High HIV seroprevalence levels have been reported among specific South American populations: 27 percent among sex workers in Santos City, Brazil; 30 to 60 percent in several studies of urban IDUs in Brazil and Argentina, 23 percent in MSM in Rio de Janeiro, and 1 percent to 3 percent among pregnant women in Santos City, Brazil. The impact of HIV/AIDS on morbidity and mortality is already seen in major urban centers in Latin America and the Caribbean. In the city of São Paulo, Brazil, for example, AIDS deaths are now the leading cause of mortality in women of reproductive age.

Challenges for Prevention

A significant increase in knowledge, attitudes, practices and behaviors (KABP) about HIV/AIDS has occurred in the region in the past ten years. Behavior changes are most visible among sex workers, MSM and health care providers involved in AIDS management. The behavior changes observed invariably coincide with prevention interventions. However, in spite of these trends, knowledge of the relationship between HIV and AIDS and of asymptomatic transmission is still very limited in the region as a whole. Knowledge of sexually transmitted diseases and their relationship to HIV is limited, too. This is further compounded by the fact that although awareness of HIV/AIDS has substantially increased to levels over 80 percent in many countries, there are still many misconceptions regarding the transmission of HIV through casual contact. Surveys on knowledge, attitudes, practices and behavior (KAPB) have documented the coexistence of high levels of knowledge of HIV/AIDS in many populations with myths and misconceptions, unsafe practices and low self-perception of risk.

Immediate and targeted attention to specific population subsets (women, adolescents and children) is needed as these populations are expected to become most vulnerable in the next phase of the epidemic. While attention has been given effectively to partner reduction, non-penetrative sex, and the increase and correct use of condoms, programs have not fully capitalized on and need to be complemented with realistic prevention messages addressing abstinence, delayed sexual initiation and monogamy.

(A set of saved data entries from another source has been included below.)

theorem State.datumCodes_credential (hTotal : s.declaredTotal ≤ 255) (hGroups : s.declaredGroups ≤ 128) :
    datumCodes s.credential = .ok s.credential.codes :=
  datumCodes_eq_codes s.credential_ip_length (by rwa [s.credential_totalLen]) (by rwa [s.credential_groupCount])

/-- `DATUM.ENC` on a credential whose lengths are in bounds (R102). -/
theorem exec_datumEnc_of_bounds (h : s.err = 0) (hTotal : s.declaredTotal ≤ 255) (hGroups : s.declaredGroups ≤ 128) :
    exec .datumEnc s = .next s.encoded := by
  have hGroups' : ¬ Config.groupsMax < s.declaredGroups := Nat.not_lt.2 hGroups
  rw [execDatumEnc_running h, State.datumCodes_credential hTotal hGroups, Credential.totalLenByte, s.credential_totalLen,
    s.credential_groupCount, if_neg (Nat.not_lt.2 hTotal), if_neg hGroups']
  rfl

/-- `NCODES` does not wrap: 384 is below `2^9`. -/
theorem State.encoded_ncodes_toNat (hGroups : s.declaredGroups ≤ 128) :
    s.encoded.ncodes.toNat = 3 * s.declaredGroups := by
  rw [State.encoded, State.respond_ncodes, State.storeCodes_ncodes, BitVec.toNat_ofNat]
  omega

theorem State.encoded_codeEntry_inside {k : Nat} (hk : k < s.credential.codes.length) :
    s.encoded.codeEntry k = s.credential.codes[k] := by
  rw [State.encoded, State.respond_codeEntry, State.storeCodes_codeEntry_inside]

theorem State.encoded_codeEntry_outside {k : Nat} (hk : s.credential.codes.length ≤ k) :
    s.encoded.codeEntry k = s.codeEntry k := by
  rw [State.encoded, State.respond_codeEntry, State.storeCodes_codeEntry_outside s s.credential.codes _ hk]

end

/-- Each field of the response of `DATUM.ENC` (R55, R102). -/
theorem datumData_fields (totalLen totalXor : Byte) (ncodes : BitVec 9) :
    (datumData totalLen totalXor ncodes).extractLsb' 0 9 = ncodes ∧
    (datumData totalLen totalXor ncodes).extractLsb' 9 7 = 0 ∧
    (datumData totalLen totalXor ncodes).extractLsb' 16 8 = totalXor ∧
    (datumData totalLen totalXor ncodes).extractLsb' 24 8 = totalLen ∧
    (datumData totalLen totalXor ncodes).extractLsb' 32 16 = 0 ∧
    (datumData totalLen totalXor ncodes).extractLsb' 16 32 = 0#16 ++ totalLen ++ totalXor := by
  have hAbove {m n k : Nat} (a : BitVec m) (b : BitVec n) (start : Nat) :
      (a ++ b).extractLsb' (start + n) k = a.extractLsb' start k := by
    rw [BitVec.extractLsb'_append_eq_of_le (by omega), Nat.add_sub_cancel]
  have hLast {m n : Nat} (a : BitVec m) (b : BitVec n) : (a ++ b).extractLsb' 0 n = b :=
    BitVec.extractLsb'_append_eq_right
  have hPayload {k : Nat} (start : Nat) : (datumData totalLen totalXor ncodes).extractLsb' (start + 16) k =
      (0#16 ++ totalLen ++ totalXor).extractLsb' start k :=
    (hAbove _ ncodes (start + 7)).trans (hAbove _ 0#7 start)
  refine ⟨hLast _ ncodes, (hAbove _ ncodes 0).trans (hLast _ 0#7), (hPayload 0).trans (hLast _ totalXor),
    (hPayload 8).trans ((hAbove _ totalXor 0).trans (hLast _ totalLen)),
    (hPayload 16).trans ((hAbove _ totalXor 8).trans ((hAbove 0#16 totalLen 0).trans BitVec.extractLsb'_eq_self)),
    (hPayload 0).trans BitVec.extractLsb'_eq_self⟩

/-- Settles O36: the state left is that of `exec_datumEnc_of_bounds`, its response read field by field. -/
theorem datumEncEncodesCredential : Obligations.DatumEncEncodesCredential := by
  refine ⟨rfl, fun s h hTotal hGroups => ?_⟩
  obtain ⟨hNcodes, hGap, hXor, hLen, hTop, -⟩ :=
    datumData_fields (BitVec.ofNat 8 s.declaredTotal) s.credential.totalXor (BitVec.ofNat 9 (3 * s.declaredGroups))
  exact ⟨s.credential.codes, s.datumResponse, State.datumCodes_credential hTotal hGroups,
    exec_datumEnc_of_bounds h hTotal hGroups, s.credential_codes_length, hNcodes, hGap, hXor, hLen, hTop⟩

/-- `CODE.RD` of an entry that is valid (R103). -/
theorem exec_codeRd_of_lt {s : State} {k : BitVec 9} (h : s.err = 0) (hk : k < s.ncodes) (hIndex : k.toNat < 384) :
    exec (.codeRd k) s = .next (s.respond ((s.codeEntry k.toNat).setWidth 48)) := by
  have hValid : ¬ (s.ncodes ≤ k ∨ isCodeIndex k.toNat = false) := by
    rw [isCodeIndex_eq_false_iff, not_or, BitVec.not_le, Nat.not_le]
    exact ⟨hk, hIndex⟩
  rw [execCodeRd_running h, if_neg hValid]

/-- `CODE.RD` of an entry that is not valid or does not exist (R103). -/
theorem exec_codeRd_of_ge {s : State} {k : BitVec 9} (h : s.err = 0) (hk : s.ncodes ≤ k ∨ 384 ≤ k.toNat) :
    exec (.codeRd k) s = .next (s.raise .addressOutOfRange) := by
  rw [execCodeRd_running h, if_pos (hk.imp_right (isCodeIndex_eq_false_iff _).2)]

/-- Settles O38: the codes stand from index 0 up, and `NCODES` is their number. -/
theorem datumEncOverwritesCodeFromZero : Obligations.DatumEncOverwritesCodeFromZero := by
  intro s h hTotal hGroups
  have hNcodes : s.encoded.ncodes.toNat = s.credential.codes.length := by
    rw [State.encoded_ncodes_toNat hGroups, s.credential_codes_length]
  exact ⟨s.credential.codes, s.encoded, State.datumCodes_credential hTotal hGroups,
    exec_datumEnc_of_bounds h hTotal hGroups, hNcodes, fun _ hk => State.encoded_codeEntry_inside hk,
    fun _ hk => State.encoded_codeEntry_outside hk, fun _ => rfl,
    fun k hk => exec_codeRd_of_ge (s := s.encoded) h (.inl (BitVec.le_def.2 (by rwa [hNcodes])))⟩
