-- ==== Sys2Proof/Machine/Step.lean ====
section
/-! DEFINITION. One step of the system (spec/00_scope.md R16: "one host access or one engine step"), and
how a raw instruction word is placed so that the next step runs it. -/

namespace Sys2Proof.Machine

/-- One step. -/
def step (s : State) : Host.Outcome State Fault Refusal := systemStep s

/-- The state in which the very next step runs the instruction whose bits are `w`: a bus transaction,
or the WR_CMD that delivers a command word (see `readRaw`). A word the decoder refuses changes
nothing. -/
def State.withFetchWord (s : State) (nbits w : Nat) : State :=
  match readRaw nbits w with
  | .ok c => s.withCodeWord c
  | .error _ => s

end Sys2Proof.Machine
end

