/-- R205, R123, R124: an accepted ABSORB that fills the buffer loads the filled block into W[0..15] and
starts the sequencer; the bytes left over go to the front of BUF. Nothing else changes. -/
def Obligations.AbsorbThatFillsTheBufferLoadsTheBlock : Prop :=
  ∀ (s : State) (n : BitVec 2), s.phase = 0x00#7 → s.mode = .accepting →
    s.len.toNat + (n.toNat + 1) ≤ 2 ^ 61 - 1 → 64 ≤ s.bufCnt.toNat + (n.toNat + 1) →
    ∃ t : State, exec (.absorb n) s = .next t ∧
      t.len.toNat = s.len.toNat + (n.toNat + 1) ∧
      t.bufCnt.toNat = s.bufCnt.toNat + (n.toNat + 1) - 64 ∧
      (∀ j : Fin 64, t.buf[j] =
        if s.bufCnt.toNat ≤ j.val then s.dataByte (j.val - s.bufCnt.toNat)
        else if j.val < s.bufCnt.toNat + (n.toNat + 1) - 64
        then s.dataByte (64 - s.bufCnt.toNat + j.val) else s.buf[j]) ∧
      (∀ k : Fin 64, t.w[k] = if k.val < 16 then s.filledWord k.val else s.w[k]) ∧
      t.phase = 0x01#7 ∧ t.held = none ∧
      { t with len := s.len, bufCnt := s.bufCnt, buf := s.buf, w := s.w, phase := s.phase,
               held := s.held } = s

/-- R206, R125: FINAL, word 0x30000000, in ACCEPTING latches BITLEN = 8 * L, sets PEND_LEN exactly when
56 or more bytes are buffered, empties the buffer count, loads the padded block, starts the sequencer
and makes MODE FINALIZED; outside ACCEPTING it only sets ERR_SEQ. Nothing else changes. -/
def Obligations.FinalPadsTheTail : Prop :=
  decodeCmd 0x30000000#32 = .final ∧
  ∀ s : State, s.phase = 0x00#7 →
    (s.mode ≠ .accepting → exec .final s = .next { s with errSeq := true, held := none }) ∧
    (s.mode = .accepting → ∃ t : State, exec .final s = .next t ∧
      t.bitLen = 8#64 * s.len ∧
      (t.pendLen = true ↔ 56 ≤ s.bufCnt.toNat) ∧
      t.bufCnt = 0#6 ∧
      (∀ k : Fin 64, t.w[k] = if k.val < 16 then s.paddedWord k.val else s.w[k]) ∧
      t.phase = 0x01#7 ∧ t.mode = .finalized ∧ t.held = none ∧
      { t with bitLen := s.bitLen, pendLen := s.pendLen, bufCnt := s.bufCnt, w := s.w,
               phase := s.phase, mode := s.mode, held := s.held } = s)

/-- R207: a word that is none of NOP, INIT, ABSORB and FINAL sets ERR_CMD and changes nothing else, in
every MODE. -/
def Obligations.IllegalCommandOnlySetsErrCmd : Prop :=
  ∀ (s : State) (w : Word), s.phase = 0x00#7 →
    ((w ≠ 0x00000000#32 ∧ w ≠ 0x10000000#32 ∧ w ≠ 0x30000000#32 ∧
      ∀ n : BitVec 2, w ≠ 0x20000000#32 + n.setWidth 32) → decodeCmd w = .cmdIllegal w) ∧
    exec (.cmdIllegal w) s = .next { s with errCmd := true, held := none }
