-- ==== Sys2Proof/Laws/PerInstr.lean ====
section
/-! SUPPORT. Statements made once per constructor of Instr. -/

/-- The code word lies in the table row of the mnemonic: the row's fixed bits are as R71, R81 or R85
gives them; a CMD_ILLEGAL word lies in no row of R81 (R83). -/
def Sys2Proof.Laws.TableRow.inRow (name : String) : Sys2Proof.CodeWord → Bool
  | .bus a _ => Sys2Proof.busTable.any fun r => r.mnemonic == name && r.takes a
  | .cmd d =>
    Sys2Proof.cmdTable.any (fun r => r.mnemonic == name && r.takes d) ||
      (name == "CMD_ILLEGAL" && Sys2Proof.cmdTable.all fun r => !r.takes d)
  | .phase p => Sys2Proof.phaseTable.any fun r => r.mnemonic == name && r.takes p

/-- The encoding of a well-formed instruction lies in its own row of the opcode table, whatever its
operands. -/
def Sys2Proof.Laws.TableRow.Statement (i : Sys2Proof.Instr) : Prop :=
  i.wellFormed = true →
    Sys2Proof.Laws.TableRow.inRow i.mnemonic (Sys2Proof.encode i) = true

theorem Sys2Proof.Laws.TableRow.rdId : Sys2Proof.Laws.TableRow.Statement .rdId := by
  intro _; decide

theorem Sys2Proof.Laws.TableRow.rdStatus : Sys2Proof.Laws.TableRow.Statement .rdStatus := by
  intro _; decide

theorem Sys2Proof.Laws.TableRow.rdCmd : Sys2Proof.Laws.TableRow.Statement .rdCmd := by
  intro _; decide

theorem Sys2Proof.Laws.TableRow.rdData : Sys2Proof.Laws.TableRow.Statement .rdData := by
  intro _; decide

theorem Sys2Proof.Laws.TableRow.rdLenLo : Sys2Proof.Laws.TableRow.Statement .rdLenLo := by
  intro _; decide

theorem Sys2Proof.Laws.TableRow.rdLenHi : Sys2Proof.Laws.TableRow.Statement .rdLenHi := by
  intro _; decide

theorem Sys2Proof.Laws.TableRow.rdRsvd (sel : BitVec 1) : Sys2Proof.Laws.TableRow.Statement (.rdRsvd sel) := by
  have all : ∀ x : BitVec 1, Sys2Proof.Laws.TableRow.inRow (Sys2Proof.Instr.rdRsvd x).mnemonic
      (Sys2Proof.encode (.rdRsvd x)) = true := by decide
  intro _
  exact all sel

theorem Sys2Proof.Laws.TableRow.rdDigest (i : BitVec 3) : Sys2Proof.Laws.TableRow.Statement (.rdDigest i) := by
  have all : ∀ x : BitVec 3, Sys2Proof.Laws.TableRow.inRow (Sys2Proof.Instr.rdDigest x).mnemonic
      (Sys2Proof.encode (.rdDigest x)) = true := by decide
  intro _
  exact all i

theorem Sys2Proof.Laws.TableRow.rdMisalignedOdd (hi : BitVec 5) : Sys2Proof.Laws.TableRow.Statement (.rdMisalignedOdd hi) := by
  have all : ∀ x : BitVec 5, Sys2Proof.Laws.TableRow.inRow (Sys2Proof.Instr.rdMisalignedOdd x).mnemonic
      (Sys2Proof.encode (.rdMisalignedOdd x)) = true := by decide
  intro _
  exact all hi

theorem Sys2Proof.Laws.TableRow.rdMisalignedHalf (reg : BitVec 4) : Sys2Proof.Laws.TableRow.Statement (.rdMisalignedHalf reg) := by
  have all : ∀ x : BitVec 4, Sys2Proof.Laws.TableRow.inRow (Sys2Proof.Instr.rdMisalignedHalf x).mnemonic
      (Sys2Proof.encode (.rdMisalignedHalf x)) = true := by decide
  intro _
  exact all reg

theorem Sys2Proof.Laws.TableRow.wrId (d : Sys2Proof.Word) :
    Sys2Proof.Laws.TableRow.Statement (.wrId d) := by
  intro _; rfl

theorem Sys2Proof.Laws.TableRow.wrStatus (d : Sys2Proof.Word) :
    Sys2Proof.Laws.TableRow.Statement (.wrStatus d) := by
  intro _; rfl

theorem Sys2Proof.Laws.TableRow.wrCmd (d : Sys2Proof.Word) :
    Sys2Proof.Laws.TableRow.Statement (.wrCmd d) := by
  intro _; rfl

theorem Sys2Proof.Laws.TableRow.wrData (d : Sys2Proof.Word) :
    Sys2Proof.Laws.TableRow.Statement (.wrData d) := by
  intro _; rfl

theorem Sys2Proof.Laws.TableRow.wrLen (sel : BitVec 1) (d : Sys2Proof.Word) :
    Sys2Proof.Laws.TableRow.Statement (.wrLen sel d) := by
  have all : ∀ x : BitVec 1, Sys2Proof.Laws.TableRow.inRow (Sys2Proof.Instr.wrLen x 0#32).mnemonic
      (Sys2Proof.encode (.wrLen x 0#32)) = true := by decide
  intro _
  exact all sel

theorem Sys2Proof.Laws.TableRow.wrRsvd (sel : BitVec 1) (d : Sys2Proof.Word) :
    Sys2Proof.Laws.TableRow.Statement (.wrRsvd sel d) := by
  have all : ∀ x : BitVec 1, Sys2Proof.Laws.TableRow.inRow (Sys2Proof.Instr.wrRsvd x 0#32).mnemonic
      (Sys2Proof.encode (.wrRsvd x 0#32)) = true := by decide
  intro _
  exact all sel

theorem Sys2Proof.Laws.TableRow.wrDigest (i : BitVec 3) (d : Sys2Proof.Word) :
    Sys2Proof.Laws.TableRow.Statement (.wrDigest i d) := by
  have all : ∀ x : BitVec 3, Sys2Proof.Laws.TableRow.inRow (Sys2Proof.Instr.wrDigest x 0#32).mnemonic
      (Sys2Proof.encode (.wrDigest x 0#32)) = true := by decide
  intro _
  exact all i

theorem Sys2Proof.Laws.TableRow.wrMisalignedOdd (hi : BitVec 5) (d : Sys2Proof.Word) :
    Sys2Proof.Laws.TableRow.Statement (.wrMisalignedOdd hi d) := by
  have all : ∀ x : BitVec 5, Sys2Proof.Laws.TableRow.inRow (Sys2Proof.Instr.wrMisalignedOdd x 0#32).mnemonic
      (Sys2Proof.encode (.wrMisalignedOdd x 0#32)) = true := by decide
  intro _
  exact all hi

theorem Sys2Proof.Laws.TableRow.wrMisalignedHalf (reg : BitVec 4) (d : Sys2Proof.Word) :
    Sys2Proof.Laws.TableRow.Statement (.wrMisalignedHalf reg d) := by
  have all : ∀ x : BitVec 4, Sys2Proof.Laws.TableRow.inRow (Sys2Proof.Instr.wrMisalignedHalf x 0#32).mnemonic
      (Sys2Proof.encode (.wrMisalignedHalf x 0#32)) = true := by decide
  intro _
  exact all reg

theorem Sys2Proof.Laws.TableRow.nop : Sys2Proof.Laws.TableRow.Statement .nop := by
  intro _; decide

theorem Sys2Proof.Laws.TableRow.init : Sys2Proof.Laws.TableRow.Statement .init := by
  intro _; decide

theorem Sys2Proof.Laws.TableRow.absorb (n : BitVec 2) : Sys2Proof.Laws.TableRow.Statement (.absorb n) := by
  have all : ∀ x : BitVec 2, Sys2Proof.Laws.TableRow.inRow (Sys2Proof.Instr.absorb x).mnemonic
      (Sys2Proof.encode (.absorb x)) = true := by decide
  intro _
  exact all n

theorem Sys2Proof.Laws.TableRow.final : Sys2Proof.Laws.TableRow.Statement .final := by
  intro _; decide

theorem Sys2Proof.Laws.TableRow.cmdIllegal (w : Sys2Proof.Word) :
    Sys2Proof.Laws.TableRow.Statement (.cmdIllegal w) := by
  intro h
  have h' : Sys2Proof.legalCommandWord w = false := by simpa [Sys2Proof.Instr.wellFormed] using h
  have full : w &&& 0xFFFFFFFF#32 = w := BitVec.and_allOnes
  simp only [Sys2Proof.legalCommandWord, Bool.or_eq_false_iff] at h'
  simp only [Sys2Proof.Laws.TableRow.inRow, Sys2Proof.Instr.mnemonic, Sys2Proof.encode,
    Sys2Proof.encodeCommand, Sys2Proof.cmdTable, Sys2Proof.Row.takes, List.all_cons, List.all_nil,
    full, h'.1.1.1, h'.1.1.2, h'.1.2, h'.2]
  simp

theorem Sys2Proof.Laws.TableRow.engIdle : Sys2Proof.Laws.TableRow.Statement .engIdle := by
  intro _; decide

theorem Sys2Proof.Laws.TableRow.engSchedule : Sys2Proof.Laws.TableRow.Statement .engSchedule := by
  intro _; decide

theorem Sys2Proof.Laws.TableRow.engAdd : Sys2Proof.Laws.TableRow.Statement .engAdd := by
  intro _; decide

theorem Sys2Proof.Laws.TableRow.engRound (t : BitVec 6) : Sys2Proof.Laws.TableRow.Statement (.engRound t) := by
  have all : ∀ x : BitVec 6, Sys2Proof.Laws.TableRow.inRow (Sys2Proof.Instr.engRound x).mnemonic
      (Sys2Proof.encode (.engRound x)) = true := by decide
  intro _
  exact all t

theorem Sys2Proof.Laws.TableRow.engUnreachable03 : Sys2Proof.Laws.TableRow.Statement .engUnreachable03 := by
  intro _; decide

theorem Sys2Proof.Laws.TableRow.engUnreachable04 (lo : BitVec 2) : Sys2Proof.Laws.TableRow.Statement (.engUnreachable04 lo) := by
  have all : ∀ x : BitVec 2, Sys2Proof.Laws.TableRow.inRow (Sys2Proof.Instr.engUnreachable04 x).mnemonic
      (Sys2Proof.encode (.engUnreachable04 x)) = true := by decide
  intro _
  exact all lo

theorem Sys2Proof.Laws.TableRow.engUnreachable08 (lo : BitVec 3) : Sys2Proof.Laws.TableRow.Statement (.engUnreachable08 lo) := by
  have all : ∀ x : BitVec 3, Sys2Proof.Laws.TableRow.inRow (Sys2Proof.Instr.engUnreachable08 x).mnemonic
      (Sys2Proof.encode (.engUnreachable08 x)) = true := by decide
  intro _
  exact all lo

theorem Sys2Proof.Laws.TableRow.engUnreachable10 (lo : BitVec 4) : Sys2Proof.Laws.TableRow.Statement (.engUnreachable10 lo) := by
  have all : ∀ x : BitVec 4, Sys2Proof.Laws.TableRow.inRow (Sys2Proof.Instr.engUnreachable10 x).mnemonic
      (Sys2Proof.encode (.engUnreachable10 x)) = true := by decide
  intro _
  exact all lo

theorem Sys2Proof.Laws.TableRow.engUnreachable20 (lo : BitVec 5) : Sys2Proof.Laws.TableRow.Statement (.engUnreachable20 lo) := by
  have all : ∀ x : BitVec 5, Sys2Proof.Laws.TableRow.inRow (Sys2Proof.Instr.engUnreachable20 x).mnemonic
      (Sys2Proof.encode (.engUnreachable20 x)) = true := by decide
  intro _
  exact all lo
end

In brief, as the pandemic escalates in Latin America and the Caribbean, affecting larger segments of the population, the social, economic and demographic impacts of HIV/AIDS are likely to exacerbate the burden on individuals, communities and countries, threatening the development and stability of the region as a whole. Hence, the need for continued and increased support and an expansion of HIV/AIDS prevention and control programs is critical to effectively combat the pandemic in this region.

North America

The growth of the AIDS epidemic in North America has slowed in recent years and is approaching stable incidence, largely due to the decline in sexual transmission between men. However, current AIDS incidence is at an unacceptably high level and it must be recognized that this leveling off should in no way be considered reason for complacency. AIDS data do not reflect current HIV infections, and HIV infection continues to occur at an alarming rate in a number of sub-populations and geographic areas. The characteristics of persons with HIV infection and AIDS continue to change, reflecting the evolving patterns of transmission.

Populations Affected

Estimates from a statistical model show that in 1992 in the United States about 750,000 persons were living with HIV, and that year about 60,000 persons became infected with HIV. In Canada an estimated 34,000 adults were living with HIV in 1994, and 2,500 to 3,000 persons were newly infected with HIV each year in the period from 1990 to 1994. Recent estimates based on surveys of childbearing women indicate that approximately 3.2 per 10,000 children born in Canada and 15.1 per 10,000 children born in the United States carried HIV antibodies. In the U.S., an estimated 12,000 children are currently living with HIV. Since the start of the epidemic, from 1 to 1.5 million cumulative HIV infections have occurred in North America.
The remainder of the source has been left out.